Queste particolari esigenze pedologiche possono essere soddisfatte solo se le singole unità di coltivazione si estendono per almeno 100 ettari al fine che possano essere difese da inquinanti esterni.
La possibilità di ampliamento, nel territorio valtiberino, non è possibile date le limitate aree territoriali disponibili per l'agricoltura biologica. Nasce da qui l'intenzione di incrementare lo spostamento delle coltivazioni sia in Valdichiana sia in altre parti del mondo.
La ricerca di questi nuovi terreni si sviluppa su due indirizzi.
Da una parte riuscire a coltivare su grandi superfici con tecniche di agricoltura avanzata, dall'altra riuscire a utilizzare terreni non contaminati da OGM né da inquinanti chimici.
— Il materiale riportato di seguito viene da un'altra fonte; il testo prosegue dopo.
/-! ### Coulomb books (R184–R187) -/

/-- Charge i mA × d µs in µC, toward zero. -/
def chargeUc (i : Int) (d : Nat) : Int := (i * (d : Int)).tdiv 1000
/-- Put a charge into a book. -/
def bookAdd (q : Int) (b : Book) : Book :=
  { b with net := b.net + q, chgIn := b.chgIn + q.toNat, chgOut := b.chgOut + (-q).toNat, inTerm := b.inTerm + q.toNat,
           outTerm := b.outTerm + (-q).toNat }
/-- A gap of d µs (R186). -/
def bookGap (d : Nat) (b : Book) : Book := if d = 0 then b else { b with gapMs := b.gapMs + d / 1000, uncertain := true }
/-- An interval of d µs without a valid result: the previous value bridges it until it has done so for 1 s, and the rest is a gap
(R186). -/
def bookBridge (d : Nat) (b : Book) : Book :=
  let k := min d (oneSec - b.bridged)
  bookGap (d - k) { bookAdd (chargeUc b.lastI k) b with bridged := b.bridged + k }
/-- An invalid string current result: the interval up to it is bridged; an open switch counts zero current. -/
def bookMiss (now : Nat) (closed : Bool) (b : Book) : Book :=
  let b' := if b.counting && closed then bookBridge (now - b.lastAt) b else b
  { b' with lastAt := now }
/-- A valid string current result of a slot with a period of `period` µs: the interval since the previous one counts at its own value;
where results are missing before it, one period does and what lies before is bridged; an open switch counts zero current (R184, R186). -/
def bookResult (now period : Nat) (closed : Bool) (i0 : Int) (b : Book) : Book :=
  let d := now - b.lastAt
  let own := if 2 * d ≤ 3 * period then d else period
  let b' := if !b.counting then { b with counting := true }
    else if !closed then b
    else bookAdd (chargeUc i0 own) (bookBridge (d - own) b)
  { b' with lastI := i0, lastAt := now, bridged := 0 }
/-- SOH_Z, SOH_Q and the age of SOH_Q in hours, ten bits each; 1023 of SOH_Q none. -/
def sohBytes (now : Nat) (r : EisRun) : List Byte :=
  let age : Nat := min 1023 (((now : Int) - r.sohQAt).toNat / 3600000000)
  le 4 (min 1023 r.sohZ + 1024 * min 1023 r.sohQ + 1048576 * age)
/-- One string's part of the block, 60 bytes (log entry 75). -/
def bookBytes (s : State) (b : Bat) : List Byte :=
  let k := b.book
  let r := b.run
  let age : Nat := match r.lastRun with | none => 65535 | some t => min 65534 (((s.now : Int) - t).toNat / 3600000000)
  le 7 (twos 56 k.net) ++ le 7 k.chgIn ++ le 7 k.chgOut ++ le 5 k.gapMs ++ le 4 r.rRef ++ le 4 r.rInt ++ le 4 r.r25 ++
    sohBytes s.now r ++ le 3 r.fD ++
    le 1 (r.rExtrap.toNat + 2 * r.noCorner.toNat + 4 * r.noTemp.toNat + 8 * r.refAuto.toNat + 16 * r.disagree.toNat + 32 * r.sohZOk.toNat +
      64 * k.sinceTerm.toNat + 128 * k.uncertain.toNat) ++
    le 2 r.runs ++ le 2 age ++ le 5 (min (2 ^ 40 - 1) (k.inTerm / 1000)) ++ le 5 (min (2 ^ 40 - 1) (k.outTerm / 1000))
/-- Write the books of the four battery indices (R187). -/
def writeBooks (s : State) : State := blockWrite 0x4200 256 (s.eis.bat.toList.flatMap (bookBytes s)) s
/-- Restore one string's part; `uncertain` after a cold start with cause 2. -/
def bookRestore (bs : List Byte) (o : Nat) (uncertain : Bool) (b : Bat) : Bat :=
  let f := uAt bs (o + 45) 1
  let z := uAt bs (o + 38) 4
  let q := z / 1024 % 1024
  { b with
    book := { net := iAt bs o 7, chgIn := uAt bs (o + 7) 7, chgOut := uAt bs (o + 14) 7, gapMs := uAt bs (o + 21) 5,
              sinceTerm := decide (f / 64 % 2 = 1), uncertain := decide (f / 128 % 2 = 1) || uncertain,
              inTerm := 1000 * uAt bs (o + 50) 5, outTerm := 1000 * uAt bs (o + 55) 5 },
    run := { rRef := uAt bs (o + 26) 4, rInt := uAt bs (o + 30) 4, r25 := uAt bs (o + 34) 4, sohZ := z % 1024,
             sohQ := if q = 1023 then 0xFFFF else q, sohQAt := -(3600000000 * (z / 1048576 % 1024 : Int)),
             fD := uAt bs (o + 42) 3, rExtrap := decide (f % 2 = 1), noCorner := decide (f / 2 % 2 = 1),
             noTemp := decide (f / 4 % 2 = 1), refAuto := decide (f / 8 % 2 = 1), disagree := decide (f / 16 % 2 = 1),
             sohZOk := decide (f / 32 % 2 = 1), runs := uAt bs (o + 46) 2,
             lastRun := if uAt bs (o + 48) 2 = 65535 then none else some (-(3600000000 * (uAt bs (o + 48) 2 : Int))) } }
/-- Restore the books at a cold start (R187): the latest complete record, else zero books and no reference; UNCERTAIN after
cold cause 2. -/
def restoreBooks (cause : Nat) (s : State) : State :=
  let f : Nat → Bat → Bat := match blockBody s 0x4200 256 with
    | none => fun _ b => { b with book := { b.book with uncertain := decide (cause = 2) } }
    | some bs => fun i b => bookRestore bs (60 * (i - 1)) (decide (cause = 2)) b
  { s with eis := { s.eis with bat := bankMap s.eis.bat f } }
/-- BOOK_CELLAR_WRITE. -/
def execBookCellarWrite (s : State) : Host.Outcome State Fault Refusal :=
  act s (fun s => if working s.sys.mode then writeBooks s else s)

/-! ### Impedance runs (R188–R200) -/

/-- Number of points: every j with f₀ × 10^(j/ppd) ≤ f₁. -/
def pointCount (f0 f1 ppd : Nat) : Nat := ((List.range 87).filter (fun j => decide (f0 ^ ppd * 10 ^ j ≤ f1 ^ ppd))).length
/-- log2 of a fixed-point number in [1, 2) with 48 fraction bits, `k` bits of it. -/
def logBits : (k x acc : Nat) → Nat
  | 0, _, acc => acc
  | k + 1, x, acc =>
    let y := x * x / 2 ^ 48
    if 2 ^ 49 ≤ y then logBits k (y / 2) (2 * acc + 1) else logBits k y (2 * acc)
/-- log2 of a natural number with 32 fraction bits; the mantissa squaring keeps 48 bits. -/
def log2Fix (n : Nat) : Nat := if n = 0 then 0 else let e := Nat.log2 n; e * 2 ^ 32 + logBits 32 (n * 2 ^ 48 / 2 ^ e) 0
/-- The largest number below 2^k whose logarithm does not pass x. -/
def exp2Fix (x : Nat) : (k acc : Nat) → Nat
  | 0, acc => acc
  | k + 1, acc => exp2Fix x k (if log2Fix (acc + 2 ^ k) ≤ x then acc + 2 ^ k else acc)
/-- R196 over points with falling frequency: R_INT and R_EXTRAP; none when the run yields no R_INT. -/
def rIntOf (ps : List EisPoint) : Option (Nat × Bool) :=
  let rec cross : List EisPoint → Option Nat
    | a :: b :: r =>
      if 0 < a.im ∧ b.im ≤ 0 then some (((2 * (a.re * (a.im - b.im) + a.im * (b.re - a.re)) + (a.im - b.im)) / (2 * (a.im - b.im))).toNat)
      else cross (b :: r)
    | _ => none
  match ps with
  | [] => none
  | p :: _ => if ps.all (fun q => decide (q.im ≤ 0)) then some (p.re.toNat, true) else (cross ps).map (fun r => (r, false))
/-- The parabola through three points of (log f, −Im): its vertex, on the logarithmic scale. -/
def vertex (a b c : Int × Int) : Int :=
  let p := b.1 - a.1
  let q := b.1 - c.1
  let num := p * p * (b.2 - c.2) - q * q * (b.2 - a.2)
  let den := 2 * (p * (b.2 - c.2) - q * (b.2 - a.2))
  if den = 0 then b.1 else b.1 - num / den
/-- Place of the best element of a list under a strict order; the first on a tie. -/
def bestIx (better : Int → Int → Bool) : List Int → Nat
  | [] => 0
  | x :: xs => (xs.zipIdx 1).foldl (fun (m : Int × Nat) y => if better y.1 m.1 then y else m) (x, 0) |>.2
/-- R197 over points with falling frequency: the corner in 0.001 Hz, 0 when none lies within the run. -/
def cornerOf (ps : List EisPoint) : Nat :=
  let ys := ps.map (fun p => -p.im)
  let top := bestIx (fun a b => decide (b < a)) ys
  let below := ys.drop (top + 1)
  let k := top + 1 + bestIx (fun a b => decide (a < b)) below
  if below = [] ∨ k + 1 = ps.length then 0
  else
    let at_ (j : Nat) : Int × Int := ((log2Fix ((ps.map (·.f)).getD j 1) : Int), ys.getD j 0)
    exp2Fix (vertex (at_ (k - 1)) (at_ k) (at_ (k + 1))).toNat 24 0
/-- α of R198 in thousandths per K. -/
def alphaOf (chem : Nat) : Int := if chem = 1 then 10 else if chem = 2 then 8 else 6
/-- R_25 of R198, to the nearest µΩ; T in 0.1 °C. -/
def r25Of (chem : Nat) (t : Int) (r : Nat) : Nat :=
  let d := (10000 - alphaOf chem * (compTemp t - 250)).toNat
  (2 * 10000 * r + d) / (2 * d)
/-- Differences of SOH_Z and SOH_Q of more than 15.0 points, SOH_Q at most 30 days old (R199). -/
def sohApart (s : State) (r : EisRun) : Bool :=
  r.sohZOk && decide (r.sohQ ≠ 0xFFFF ∧ (s.now : Int) ≤ r.sohQAt + 2592000000000) &&
    decide (150 < (if r.sohZ < r.sohQ then r.sohQ - r.sohZ else r.sohZ - r.sohQ))
/-- The last point is in: R196 to R199. -/
def finishRun (i : Nat) (s : State) : State :=
  let r := (s.bat i).run
  match rIntOf r.pts with
  | none => s.modRun i (runAbort s.now 6)
  | some (ri, ext) =>
    let p := prof s i
    let t := if r.tempN = 0 then (s.chgI i).temp else r.tempSum / (r.tempN : Int)
    let r25 := if p.ntc = 0 then ri else r25Of p.chem t ri
    let auto := decide (r.rRef = 0)
    let ref := if auto then r25 else r.rRef
    let z := if ref = 0 then freeNat 10 s else (min 1000 (1000 * (2 * ref - r25) / ref), s)
    let s := z.2
    let fd := cornerOf r.pts
    let s := s.modRun i (fun r => { r with
      running := false, rInt := ri, r25 := r25, rExtrap := ext, fD := fd, noCorner := decide (fd = 0), noTemp := decide (p.ntc = 0),
      rRef := ref, refAuto := r.refAuto || auto, sohZ := z.1, sohZOk := true, runs := satInc 65535 r.runs,
      lastRun := some (s.now : Int), due := if r.kind = 1 then none else r.due })
    let bad := sohApart s (s.bat i).run
    let was := (s.bat i).run.disagree
    let s := s.modRun i (fun r => { r with disagree := bad })
    if bad ∧ was = false then raise (128 + 16 * i + 12) 0 s else s
/-- The point runs below half its intended amplitude (LOW_AMP, R192). -/
def lowAmplitude (s : State) (i : Nat) : Bool := decide (2 * (s.bat i).run.acOn < acWanted s i (chargeCommand s i).2.1)
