/-! ### STATUS and the peer balance (R222, R226) -/

/-- The mismatch M of R226 as a fraction of 0.1 W: numerator over 100 × V_C². -/
def mismatch (p : Peer) : Frac :=
  let pe := if p.role = .supplier then p.pOwn.natAbs else p.pPartner.natAbs
  let pi := if p.role = .supplier then p.pPartner.natAbs else p.pOwn.natAbs
  let d := 100 * p.vC * p.vC
  (((((pe : Int) - pi) * d) - (pe * pe * p.rC : Nat)).natAbs, d)
/-- M passes max(3 % of P_E, 50 W). -/
def unbalanced (p : Peer) : Bool :=
  let pe := if p.role = .supplier then p.pOwn.natAbs else p.pPartner.natAbs
  let m := mismatch p
  decide (max (3 * pe) 50000 * m.2 < 100 * m.1)
/-- The balance of one exchange; the third in a row over tolerance ends the contract. -/
def balance (i : Nat) (s : State) : State :=
  let p := s.peerI i
  if p.state ≠ .contract then s
  else
    let bad := unbalanced p
    let s := s.modPeer i (fun p => { p with balM := sat 16 ((mismatch p).1 / (10 * max (mismatch p).2 1)), balFails := if bad then p.balFails + 1 else 0 })
    if 3 ≤ (s.peerI i).balFails then raise 212 i ((endSent i 6 s).modPeer i (pptFlt 2)) else s
/-- STATUS (R226). -/
def execStatus (peer _seq : Nat) (st : PeerStatus) (s : State) : Host.Outcome State Fault Refusal :=
  act s (fun s =>
    if !attached (s.peerI peer) then s
    else
      let s := s.modPeer peer (fun p =>
        let p := { p with
          partnerFeed := st.ownFeed, partnerLimp := st.limp, partnerExport := st.mayExport, partnerK := sat 16 st.leakK,
          partnerChecked := p.ownChecked && !p.quiet, pPartner := st.power, statusAt := s.now,
          caps := p.caps.map (fun c => { c with mayExport := st.mayExport, mayImport := st.mayImport, ownFeed := st.ownFeed, limp := st.limp }),
          waits := if p.waits.any (fun (w : PeerWait) => decide (w.typ = 5)) then none else p.waits }
        let p := if p.upper then p else
          let q := takePower s peer p
          tell 5 (statusPayload s peer q) q
        if p.recheck then openQuiet (say 7 [] p) else p)
      let p := s.peerI peer
      if p.partnerChecked ∧ st.leakK < 200 ∧ p.state ≠ .wet then foundWet peer s
      else match p.state with
        | .check => checkResult peer s
        | .contract => balance peer s
        | .idle =>
          if contractMode s ∧ p.noContract ≤ s.now ∧ supplierOf s peer st.mayExport st.mayImport st.ownFeed ≠ 0 then
            enterNegotiate peer s
          else s
        | _ => s)
/-- PEER_STATUS_SEND (R222): the upper side, every 100 ms. -/
def execPeerStatusSend (peer : Nat) (s : State) : Host.Outcome State Fault Refusal :=
  act s (fun s => s.modPeer peer (fun p => if p.upper ∧ attached p then
    let q := takePower s peer p
    say 5 (statusPayload s peer q) q
  else p))
/-- PEER_REPLY_TIMEOUT (R222): repeated up to three sends; the third failure ends the negotiation or the contract. After an
END without its ACK the supplier's cells turn off (R228). -/
def execPeerReplyTimeout (peer : Nat) (s : State) : Host.Outcome State Fault Refusal :=
  act s (fun s =>
    match (s.peerI peer).waits with
    | none => s
    | some w =>
      let s := if w.typ = 6 then peerOff peer s else s
      if w.sends < 3 then s.modPeer peer (fun p => { p with waits := some { w with sends := w.sends + 1 }, sent := w.frame })
      else
        let s := s.modPeer peer (fun p => { p with waits := none })
        let s := if w.typ = 8 ∧ s.ppt.cmd.result = 1 then { s with ppt := { s.ppt with cmd := cmdRes 1 5 } } else s
        if w.typ = 6 then s
        else match (s.peerI peer).state with
          | .negotiate => s.modPeer peer (fun p => pptFlt 4 { p with state := .backoff })
          | .contract | .swap => endSent peer 9 s
          | _ => s)
/-- END (R228): acknowledged, and the contract ends in the fixed order. -/
def execPeerEnd (peer seq reason : Nat) (s : State) : Host.Outcome State Fault Refusal :=
  act s (fun s =>
    let p := s.peerI peer
    if !attached p then s
    else
      let s := endHeard peer reason (afterEnd reason) (s.modPeer peer (tell 9 (le 1 seq)))
      if p.state ≠ .contract ∧ p.state ≠ .swap then s
      else if reason = 5 then s.modPeer peer (pptFlt 1)
      else if reason = 8 then enterNegotiate peer s
      else s)
/-- PEER_ACK: of an END, the supplier's cells turn off; of a TEST, the test runs. -/
def execPeerAck (peer seq : Nat) (s : State) : Host.Outcome State Fault Refusal :=
  act s (fun s =>
    match (s.peerI peer).waits with
    | none => s
    | some w =>
      if w.seq ≠ seq then s
      else
        let s := s.modPeer peer (fun p => { p with waits := none })
        if w.typ = 6 then peerOff peer s
        else if w.typ = 8 then
          { s.modPeer peer (fun p => { p with test := true }) with
            ppt := { (s.modPeer peer (fun p => { p with test := true })).ppt with cmd := cmdRes 1 0 } }
        else s)
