-- ==== Sys2Proof/Machine/Tick.lean ====
section
/-! DEFINITION. The commit tick: source limits, the input regulation of the gate, the credit books and the allocator,
the moments out of balance, absorb shares and the gate's reclosing (R128, R131–R133, R209, R211, R273–R278), and the
PWR registers. -/

namespace Sys2Proof.Machine

/-! ### Source limits (R128, R131) -/

/-- Measured power of the closed source gate, mW. -/
def gatePower (s : State) : Int := s.pwr.gate.ain7 * s.pwr.gate.ain8 / 100
/-- Whole credits in a power of mW, rounded up; 0 for a negative one. -/
def credCeil (mw : Int) : Nat := ceilDiv mw.toNat 25000
/-- The charge demand of string i in credits. -/
def wantOf (s : State) (i : Nat) : Nat :=
  let g := s.chgI i
  if batUsed s i ∧ chargingPhase g.phase ∧ g.susp = 0 then toCredits g.demand (g.vNow.getD (cordonV s (batCordon s i))) else 0
/-- The whole charge demand, credits. -/
def wholeDemand (s : State) : Nat := (four.map (wantOf s)).sum
/-- Credits the gate grants on Q2 and Q4: measured power plus the headroom of R128. -/
def gateRoom (s : State) : Nat := (gatePower s + ((25000 * wholeDemand s : Nat) : Int) - s.pwr.gate.cut).toNat / 25000
/-- Limits in effect of entry i: current 10 mA and power credits (PWR_SRC_LIM). -/
def srcLimits (s : State) (i : Nat) : Nat × Nat :=
  let x := s.src i
  if x.ref = 0 then (match typeLimits s x.type_ with | some l => l | none => (65535, if s.pwr.gate.closed then gateRoom s else 0))
  else
    let l := cordonINeg s x.ref
    let b := peerOf s x.ref
    if b = 0 then l else (l.1, min l.2 (importLimit (s.peerI b)))
/-- Entry i stands at its current or power limit. -/
def atLimit (s : State) (i : Nat) : Bool :=
  let x := s.src i
  let l := srcLimits s i
  if x.ref = 0 then
    decide (s.hw.variant = .q8) && s.pwr.gate.closed &&
      decide ((l.1 : Int) * 10 ≤ s.pwr.gate.ain7 ∨ ((25000 * l.2 : Nat) : Int) ≤ gatePower s)
  else decide ((l.1 : Int) * 10 ≤ -cordonI s x.ref ∨ (l.2 : Int) * 250 ≤ -cordonP s x.ref)
/-- Entry i is held at its V_INREG (Q2, Q4). -/
def atInreg (s : State) (i : Nat) : Bool :=
  let x := s.src i
  decide (s.hw.variant ≠ .q8 ∧ x.vInreg ≠ 0 ∧ x.state = .feeding) &&
    (if x.ref = 0 then decide (s.pwr.gate.cut ≠ 0) else decide (cordonV s x.ref ≤ x.vInreg * 10))
/-- The gate's input regulation on Q2 and Q4: one interval of the integral, in mW (R128). An open gate has no shortfall to integrate and
keeps the integral. -/
def inregLoop (s : State) : State :=
  let g := s.pwr.gate
  let vr := ((eight.find? (fun i => decide ((s.src i).state ≠ .absent ∧ (s.src i).ref = 0))).map (fun i => (s.src i).vInreg)).getD 0 * 10
  let step : Int := 1570796 * pLoadMax s.str.image * ((vr : Int) - g.ain8) / ((100 * max vr 1 : Nat) : Int)
  let cut := if s.hw.variant = .q8 ∨ vr = 0 then 0
    else if g.closed = false then g.cut
    else min ((g.cut : Int) + step).toNat (25000 * wholeDemand s)
  { s with pwr := { s.pwr with gate := { g with cut := cut } } }
/-- Voltage, limits and regulation of every source entry as its window shows them. -/
def refreshSources (s : State) : State :=
  { s with pwr := { s.pwr with src := bankMap s.pwr.src (fun i x =>
      if x.state = .absent then x
      else
        let l := srcLimits s i
        { x with v := if x.ref = 0 then s.pwr.gate.ain8 else cordonV s x.ref, iLim := l.1, pLim := l.2,
                 limited := decide (x.state = .feeding) && atLimit s i, inreg := atInreg s i }) } }

/-! ### The books (Table 10-3) -/

/-- A BATTERY cordon that gives power: engaged, or ordered to discharge. -/
def giving (s : State) (c : Nat) : Bool :=
  seven.any (fun n => (s.cell n).engaged && decide (servedCordon s n = c)) || decide ((s.cordon c).mode = .portI ∧ (s.cordon c).iSet < 0)
/-- Credits of a giving BATTERY cordon: min(P_LIM, I_NEG × port voltage). -/
def givingCredits (s : State) (c : Nat) : Nat := min (s.cordon c).e.pLim ((s.cordon c).e.iNeg * cordonV s c / 250000)
/-- The amount of cordon c that its own state gives; charge grants and exports are the allocator's. -/
def accountOf (s : State) (c : Nat) : Account :=
  let k := s.cordon c
  let used := credCeil (cordonP s c * 100)
  if k.state = .absent then {}
  else match k.e.role with
    | .source | .peer =>
      let i := srcOfCordon s c
      if i ≠ 0 ∧ (s.src i).state = .feeding then { kind := 1, credits := (srcLimits s i).2 } else {}
    | .system => { kind := 2, credits := used }
    | .battery =>
      if giving s c then { kind := 1, credits := givingCredits s c }
      else if seven.any (fun n => (s.cell n).absorbing && decide (servedCordon s n = c)) then { kind := 2, credits := used }
      else {}
    | _ => {}
/-- Account of the source gate. -/
def gateAccount (s : State) : Account :=
  match eight.find? (fun i => decide ((s.src i).ref = 0 ∧ (s.src i).state = .feeding)) with
  | some i => if s.pwr.gate.closed then { kind := 1, credits := (srcLimits s i).2 } else {}
  | none => {}
/-- Cask load on system port 0, 0.1 W: net power into the cask less the rise of its energy over the interval. -/
def caskLoad (s : State) : Int :=
  let p := -((seven.map (cordonP s)).sum) + (if s.pwr.gate.closed then gatePower s / 100 else 0)
  let v1 := s.bk.vCask
  let v2 := caskNow s
  let rise : Int := if v1 = 0 ∨ v2 = 0 then 0 else ((cCask s.str.image : Int) * (v2 * v2) - (cCask s.str.image : Int) * (v1 * v1)) / 2000
  p - rise
/-- The same in credits, away from zero for a use and toward it for a forced grant. -/
def loadCredits (p : Int) : Int := if 0 ≤ p then (ceilDiv p.toNat 250 : Nat) else -((p.natAbs / 250 : Nat) : Int)
/-- Sum of the accounts of one kind. -/
def sumKind (k : Nat) (b : Books) : Nat :=
  ((b.gate :: b.crd.toList).filter (fun a => decide (a.kind = k))).foldl (fun t a => t + a.credits) 0
/-- GRANT and USE from the accounts and the cask load. -/
def addUp (b : Books) : Books := { b with grant := sumKind 1 b + (-b.load).toNat, use := sumKind 2 b + b.load.toNat }
/-- Every account but charge grants and exports, from the latest telemetry. -/
def bookMeasured (s : State) : State :=
  { s with bk := addUp { s.bk with gate := gateAccount s, load := loadCredits (caskLoad s), crd := bankMap s.bk.crd (fun c _ => accountOf s c) } }
/-- Put the charge grants into the books. -/
def bookCharge (s : State) : State :=
  { s with bk := addUp { s.bk with crd := bankMap s.bk.crd (fun c a =>
      let e := (s.cordon c).e
      if e.role = .battery ∧ a.kind = 0 ∧ (s.cordon c).state ≠ .absent ∧ 0 < (s.chgI e.index).grant then
        { kind := 2, credits := (s.chgI e.index).grant } else a) } }

/-! ### The allocator (R132, R275, R278) -/

/-- What a budget gives the four strings, in index order, each up to its demand. -/
def sharesOf : (budget : Nat) → List Nat → List Nat
  | _, [] => []
  | b, w :: ws => min w b :: sharesOf (b - min w b) ws
/-- Write a grant and command the string to it. -/
def setGrant (i k : Nat) (s : State) : State :=
  if (s.chgI i).grant = k then s else commandString i (s.modChg i (fun g => { g with grant := k }))
/-- Some cordon waits for its GIVE. -/
def givePending (s : State) : Bool := seven.any (fun c => (s.cordon c).give)
/-- Credits of entry i's account that it cannot give: what a cordon path held at V_INREG does not draw (R128), and on Q8 what the
gate's current limit leaves of its power headroom (R131). -/
def unusable (s : State) (i : Nat) : Nat :=
  let x := s.src i
  let l := srcLimits s i
  if x.state ≠ .feeding then 0
  else if x.ref ≠ 0 then (if atInreg s i then l.2 - credCeil (-cordonP s x.ref * 100) else 0)
  else if s.hw.variant = .q8 ∧ s.pwr.gate.closed = true then
    let byPower : Int := 25000 * (l.2 : Int) - gatePower s
    let byCurrent : Int := ((l.1 : Int) * 10 - s.pwr.gate.ain7) * s.pwr.gate.ain8 / 100
    if byCurrent < byPower then credCeil (byPower - byCurrent) else 0
  else 0
/-- The charge budget: FREE with no charge grant booked; none while a BATTERY cordon gives. -/
def budgetOf (s : State) : Nat :=
  if seven.any (fun c => decide ((s.cordon c).e.role = .battery) && giving s c) then 0
  else s.bk.grant - s.bk.use - s.bk.transit - (eight.map (unusable s)).sum
/-- Divide the budget: takes at once; gives at once when nothing is taken or in transit, else armed with GIVE. -/
def allocate (s : State) : State :=
  let b := budgetOf s
  let want := sharesOf b (four.map (wantOf s))
  let pairs := four.zip want
  let held := givePending s
  let taken := (pairs.map (fun p => (s.chgI p.1).grant - p.2)).sum
  let wish := (pairs.map (fun p => p.2 - (s.chgI p.1).grant)).sum
  let wait := held || decide (0 < taken ∧ 0 < wish)
  let t := pairs.foldl (fun t p => if p.2 < (s.chgI p.1).grant ∨ wait = false then setGrant p.1 p.2 t else t) s
  let t := pairs.foldl (fun t p =>
    let short := wait && decide ((s.chgI p.1).grant < p.2)
    (t.modChg p.1 (fun g => { g with short := short })).modCordon (batCordon s p.1) (fun k => { k with give := k.give || short })) t
  let moved := if wait ∧ 0 < wish then min taken wish else 0
  let cut := pairs.any (fun p => decide ((t.chgI p.1).grant < wantOf s p.1))
  { t with pwr := { t.pwr with budget := b, cut := cut },
           bk := { t.bk with transit := t.bk.transit + moved, trnAt := if s.bk.transit = 0 then s.now else s.bk.trnAt,
                             trnCount := if s.bk.transit = 0 ∧ 0 < moved then satInc 65535 t.bk.trnCount else t.bk.trnCount,
                             short := if wait ∧ 0 < wish then satInc 65535 t.bk.short else t.bk.short } }
/-- Exports take what remains, in peer index order (R132); a supplier whose grant changes drives its cordon to it. -/
def allocExports (s : State) : State :=
  four.foldl (fun t i =>
    let p := t.peerI i
    let c := peerCordon t i
    if p.role = .supplier ∧ (p.state = .contract ∨ p.state = .swap) ∧ c ≠ 0 ∧ p.pulse = false then
      let limit := if p.test then min (importLimit p) p.testPower else importLimit p
      let k := min limit (t.bk.grant - t.bk.use - t.bk.transit)
      let was := bankGet {} s.bk.crd c
      let t : State := { t with bk := addUp { t.bk with crd := bankPut t.bk.crd c { kind := 2, credits := k } } }
      if was.kind = 2 ∧ was.credits = k then t else supply i k t
    else t) s
/-- Two switching periods of cordon c, in 0.1 µs (R275). -/
def twoPeriods (s : State) (c : Nat) : Nat := 20000 / max 1 (freqKHz (s.cordon c).e.freq)
/-- A reallocation ends: its length, and BOOK_BOUND when it passed two switching periods (R276, R277). -/
def transitEnds (c : Nat) (s : State) : State :=
  let d := (s.now - s.bk.trnAt) * 10
  let n := twoPeriods s c
  let late := decide (n < d)
  let s : State := { s with bk := { s.bk with transit := 0, trnLongest := max s.bk.trnLongest (sat 16 (max n d)),
                                              violT := if late then satInc 255 s.bk.violT else s.bk.violT } }
  if late then raise 134 1 s else s
/-- GIVE_APPLIED (R275): the cordon takes the credits given to it; with the last give TRANSIT returns to zero. -/
def execGiveApplied (cordon : Nat) (s : State) : Host.Outcome State Fault Refusal :=
  act s (fun s =>
    let k := s.cordon cordon
    if !working s.sys.mode ∨ k.give = false then s
    else
      let i := k.e.index
      let s := s.modCordon cordon (fun k => { k with give := false })
      let s := if givePending s then s else transitEnds cordon s
      if k.e.role ≠ .battery then s
      else
        let others := ((four.filter (fun j => decide (j ≠ i))).map (fun j => (s.chgI j).grant)).sum
        let room := s.pwr.budget - others
        let s := setGrant i (max (s.chgI i).grant (min (wantOf s i) room)) s
        bookCharge (s.modChg i (fun g => { g with short := false })))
Queste sono due esigenze contrapposte, ovvero trovare terreni non inquinati e disporre di manodopera specializzata di cui l'agricoltura biologica necessita, ed è proprio questo quello che Aboca sta cercando di fare.
L'intento dell'azienda è infatti di eliminare l'impatto chimico nell'agricoltura italiana perché questa è la prima leva per il successo economico di questa attività nel mondo.
Il successo internazionale che l'Italia sta avendo con le sue produzioni biologiche lo stanno dimostrando.